At 220, a Unicode character is desirably read from the input stream. The input stream desirably comprises a source code file or some file that the user desires to convert into tokens. Any method, system, or technique known in the art for reading characters from an input stream can be used.
Once read, the character is desirably stored in a variable called current character, for example. The variable is desirably two bytes in size to accommodate the size of the Unicode character. After reading the character from the input stream, the embodiment desirably proceeds to 240.
At 240, the lexical group corresponding to the current character is desirably retrieved. An advantage of the Unicode character set versus the ASCII character set is that the Unicode character set features a much greater number of characters. While advantageous, this also makes designing a lexical analyzer much more difficult. As shown in FIG. 1, each character and current state was desirably looked up in a table, the table comprising a cell for each character and state pair, to find the next state transition for the lexical analyzer. This process desirably continued until a final state was reached indicating a token. Because the number of possible characters did not exceed 256, looking up the character and state pairs in the table was manageable. In contrast, using the same method as described in FIG. 1 for Unicode characters would require a table with 65536 rows, making the size of the code much larger, and dramatically increasing the time required to search and retrieve the data from the table.
To reduce the size of the resulting Unicode table, lexical groups are desirably used to generate the state table instead of Unicode characters. While Unicode supports 65536 characters, there are certain characters that, because of the programming language that the input stream is written in, result in the same state transition for the purposes of generating tokens. In general, the lexical groups desirably comprise one group for the Unicode characters that represent letters; one group for Unicode characters that represent non-letters that are valid in an identifier, such as ‘_’, for example; and a separate group for each Unicode character that does not fit into either of the two categories. While the present embodiment is described with respect to the previously mentioned Unicode categories, it is not meant to limit the invention to the categories specified. Depending on the underlying programming language that the input stream is written in, there may be more or fewer possible Unicode categories.
As described above, one possible lexical group is all Unicode characters that represent letters. For example, when a character in the input stream is a letter, all of the possible state transitions based on the current state and that character are the same regardless of the value of the letter. This is a result of how the underlying programming language treats letters. In the C programming language, for example, a valid identifier is a string of characters that must start with either a letter or an ‘_’. An identifier is a variable name defined in a C program. Therefore, for the purposes of the lexer recognizing and parsing identifiers, the lexer can desirably treat all letter Unicode characters the same. Instead of creating a row for each possible Unicode character that represents a letter, a single row in the table is desirably created for all letter characters regardless of their value.
Similarly, in the C programming language definition of an identifier, except for the first character, which must be a letter or an ‘_’, the rest of the characters in the identifier do not have to be letters, but can be numbers or other non-letter characters.

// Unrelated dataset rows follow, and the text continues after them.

-- ==== Sys2Proof/Laws/LoanEnds.lean ====
section
/-! SUPPORT. What the end of a loan does to its bay record and its contexts, and what it leaves alone. -/

namespace Sys2Proof.Machine

/-- A clean-up leaves the other ports' presence and a pending soft reset alone. -/
def PortKept (p : Port) (pr : Presence) (sr : Option SoftPending) (o : Port → Presence) (s : State) : Prop :=
    (s.softReset = sr ∧ ∀ q, q ≠ p → s.presence q = o q) ∧ s.presence p = pr ∧ (s.port p).intake = [] ∧
        s.phase = .running

theorem PortKept.core (p : Port) (pr : Presence) (sr : Option SoftPending)
    (o : Port → Presence) : ClosedCore (PortKept p pr sr o) where
  bay := fun _ _ _ _ hs => hs
  holder := fun _ _ _ _ _ hs => hs
  unlend := fun _ _ _ hs => hs
  lendClaim := fun _ _ _ _ _ _ _ _ _ _ hs => hs
  services := fun _ _ hs => hs
  drives := fun _ _ hs => hs
  plan := fun _ _ hs => hs
  pool := fun _ _ _ hs => hs
  portStats := fun _ _ hs => hs
  bayStats := fun _ _ hs => hs
  journal := fun _ _ _ _ hs => hs
  raised := fun _ _ hs => hs
  port := fun s q f h hs => by
    refine ⟨hs.1, hs.2.1, ?_, hs.2.2.2⟩
    by_cases hq : q = p
    · subst hq
      rw [modPort_port_self]
      have := h.1
      rw [hs.2.2.1] at this
      exact List.suffix_nil.1 this
    · rw [modPort_port_ne _ _ hq]; exact hs.2.2.1
  notice := fun s q x hs => by
    refine ⟨hs.1, hs.2.1, ?_, hs.2.2.2⟩
    unfold postNotice
    by_cases hq : q = p
    · subst hq
      rw [modPort_port_self]; exact hs.2.2.1
    · rw [modPort_port_ne _ _ hq]; exact hs.2.2.1

theorem cleanUp_portKept (cause : Cause) (p : Port) (s : State) (h2 : s.phase = .running) :
    PortKept p (s.presence p) s.softReset s.presence (cleanUp cause p s).state := by
  have h : PortKept p (s.presence p) s.softReset s.presence (s.modPort p cleanPort) := ⟨⟨rfl, fun _ _ => rfl⟩,
      rfl, by rw [modPort_port_self]; rfl, h2⟩
  have h' := (PortKept.core p _ _ _).cleanLoans cause p _ h
  unfold cleanUp
  generalize cleanLoans cause p (s.modPort p cleanPort) = t at h' ⊢
  dsimp only
  exact (PortKept.core p _ _ _).cleanContexts p t.state h'

theorem PortKept.mod {p : Port} {pr : Presence} {sr : Option SoftPending} {o : Port → Presence} {s : State} (h : PortKept p pr sr o s) (f : Presence → Presence) :
    PortKept p (f pr) sr o (s.modPresence p f) := by
  refine ⟨⟨h.1.1, fun q hq => ?_⟩, ?_, h.2.2.1, h.2.2.2⟩
  · rw [modPresence_presence_ne _ _ (Ne.symm hq)]; exact h.1.2 q hq
  · rw [modPresence_presence_self, h.2.1]

theorem adoptIfIdle_bays (b : Bay) (s : State) : (adoptIfIdle b s).bays = s.bays := by
  unfold adoptIfIdle
  split
  · unfold adopt swapCheck; dsimp only
    split
    · exact (raiseEvent_bays _ _).trans ((appendRecord_bays _ _).trans rfl)
    · exact (appendRecord_bays _ _).trans rfl
  · rfl

theorem enterReply_bays (c : CtxId) (o : OpOutcome) (s : State) : (enterReply c o s).bays = s.bays := by
  unfold enterReply; dsimp only
  exact (adoptIfIdle_bays _ _).trans rfl

theorem endUnissued_bays (cause : Cause) (s : State) (c : CtxId) : (endUnissued cause s c).bays = s.bays := by
  unfold endUnissued; dsimp only
  refine (enterReply_bays _ _ _).trans ?_
  split <;> rfl

theorem endUnissued_fold_bays (cause : Cause) (l : List CtxId) : ∀ s,
    (l.foldl (endUnissued cause) s).bays = s.bays := by
  induction l with
  | nil => exact fun _ => rfl
  | cons c l ih => exact fun s => (ih _).trans (endUnissued_bays cause s c)

theorem makeTrailing_holders (cause : Cause) (s : State) (c : CtxId) (b : Bay) :
    ((makeTrailing cause s c).bay b).holders = (s.bay b).holders ∧
        ((makeTrailing cause s c).bay b).claims = (s.bay b).claims := by
  unfold makeTrailing; dsimp only
  rw [modBay_bay]; split
  · next e => subst e; exact ⟨rfl, rfl⟩
  · exact ⟨rfl, rfl⟩

theorem endLoanContexts_holders (serial : Word48) (cause : Cause) (s : State) (b : Bay) :
    ((endLoanContexts serial cause s).bay b).holders = (s.bay b).holders := by
  unfold endLoanContexts; dsimp only
  rw [bay_congr (endUnissued_fold_bays cause _ _) b]
  generalize issuedOf s serial = l
  induction l generalizing s with
  | nil => rfl
  | cons c l ih => exact (ih _).trans (makeTrailing_holders cause s c b).1

theorem removeHolder_holders (b c : Bay) (p : Port) (s : State) :
    ((removeHolder b p s).bay c).holders = if b = c then (s.bay c).holders.set p none else (s.bay c).holders := by
  unfold removeHolder; rw [modBay_bay]
  split
  · next e => subst e; dsimp only; split <;> rfl
  · rfl

theorem revokeLoan_holders (b c : Bay) (cause : Cause) (p : Port) (h : Holder) (s : State) :
    ((revokeLoan b cause p h s).bay c).holders = if b = c then (s.bay c).holders.set p none else (s.bay c).holders := by
  rw [← removeHolder_holders, ← endLoanContexts_holders h.serial cause (removeHolder b p s) c]
  unfold revokeLoan; dsimp only
  generalize endLoanContexts h.serial cause (removeHolder b p s) = w
  rw [bay_congr (appendRecord_bays _ _) c]
  split <;> rfl

/-- R45, R71: a port's revocation at a bay is its loan's end there, and a hand-out that leaves the bay's drive, its
reissue list and its loans alone. -/
theorem revokePort_handsOut (b : Bay) (cause : Cause) (p : Port) (h : Holder) (s : State)
    (hh : (s.bay b).holder p = some h) : HandsOut b (revokeLoan b cause p h s) (revokePort b cause s p) := by
  unfold revokePort; rw [hh]
  refine giveAtQuota_handsOut (Or.inr ?_)
  have := revokeLoan_holders b b cause p h s
  rw [if_pos rfl] at this
  rw [holder_set_of this p, if_pos rfl]

/-- R42: a revoked port holds no loan. -/
theorem revokePorts_none (b : Bay) (cause : Cause) (q : Port) : ∀ (l : List Port) (s : State),
    (q ∈ l ∨ (s.bay b).holder q = none) → ((revokePorts b cause l s).bay b).holder q = none := by
  intro l
  induction l with
  | nil => intro s h; rcases h with h | h; cases h; exact h
  | cons p l ih =>
    intro s h
    refine ih (revokePort b cause s p) ?_
    have hx : p = q ∨ (s.bay b).holder q = none → ((revokePort b cause s p).bay b).holder q = none := by
      intro hq
      cases hh : (s.bay b).holder p with
      | none =>
        unfold revokePort; rw [hh]
        rcases hq with rfl | hq
        · exact hh
        · exact hq
      | some hd =>
        refine ((revokePort_handsOut b cause p hd s hh).loans b).none ?_
        have := revokeLoan_holders b b cause p hd s
        rw [if_pos rfl] at this
        rw [holder_set_of this q]
        split
        · rfl
        · next e => exact hq.resolve_left e
    rcases h with h | h
    · rcases List.mem_cons.1 h with rfl | h
      · exact Or.inr (hx (Or.inl rfl))
      · exact Or.inl h
    · exact Or.inr (hx (Or.inr h))

theorem adoptIfIdle_pool (b : Bay) (s : State) : (adoptIfIdle b s).pool = s.pool := by
  unfold adoptIfIdle
  split
  · unfold adopt swapCheck; dsimp only
    split
    · exact (raiseEvent_pool _ _).trans ((appendRecord_pool _ _).trans rfl)
    · exact (appendRecord_pool _ _).trans rfl
  · rfl

theorem modCtx_at (s : State) (c d : CtxId)
    (f : Context → Context) : (s.modCtx c f).ctx d = if c = d then f (s.ctx d) else s.ctx d := by
  rw [modCtx_ctx]; split
  · next h => rw [h]
  · rfl

theorem enterReply_ctx (c d : CtxId) (o : OpOutcome) (s : State) :
    (enterReply c o s).ctx d = if c = d then { s.ctx d with state := .reply, outcome := o } else s.ctx d := by
  unfold enterReply; dsimp only
  have : ∀ (b : Bay) (v : State), (adoptIfIdle b v).ctx d = v.ctx d := fun b v => by unfold State.ctx; rw [adoptIfIdle_pool]
  rw [this, modReplies_ctx_read, modCtx_at]

/-- R78: the outcome of an unissued context, by the cause. -/
def outcomeOfCause (cause : Cause) : OpOutcome :=
    if cause = .release then .loanEnded else if cause = .fault then .bayFaulted else .revoked

/-- R77: the end cause, by the cause. -/
def endCauseOfCause (cause : Cause) : EndCause :=
    if cause = .release then .release else if cause = .fault then .fault else .revoked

Therefore, for the purposes of the lexer recognizing and parsing identifiers, the lexer can desirably treat all non-letters that are valid in an identifier Unicode characters the same. Instead of creating a single row in the table for each non-letters that is valid in an identifier character, a single row is desirably created for all non-letter that are valid in an identifier characters.
Moreover, all Unicode characters that do not fit in either of the previously described lexical groups are desirably assigned their own lexical group. As described above, the chosen lexical groups are based on the underlying programming language used to generate the input file. While an embodiment is described with respect to the C programming language, the invention is applicable to any programming language known in the art. As shown, the lexical groups are generated based on the specification of the particular programming language, and can be easily modified for a given programming language by adapting the lexical groups to fit the specification of the particular programming language.
Given the lexical groups as described above, the lexical group associated with the current character is desirably retrieved. In addition, the current character is desirably added to a buffer containing all of the characters retrieved from the input stream prior to the last token being generated. While the lexical group of the current character is desirably used to retrieve the next state of the lexer, the generated token desirably contains the actual characters retrieved from the input stream.
When the lexical group has been determined, and the current character is written to the buffer, the embodiment desirably continues to 260.
At 260, the next state is desirably determined. As described above, the next state is determined by finding the state transition located in the cell found at the row representing the lexical group, and the column corresponding to the current state of the lexer. The table represents a finite state machine for processing tokens by the lexer. The table is desirably generated using the specifications of programming language used to generate the input stream. After determining the next state from the table, the current state is desirably set to the next state, and the embodiment desirably proceeds to 270.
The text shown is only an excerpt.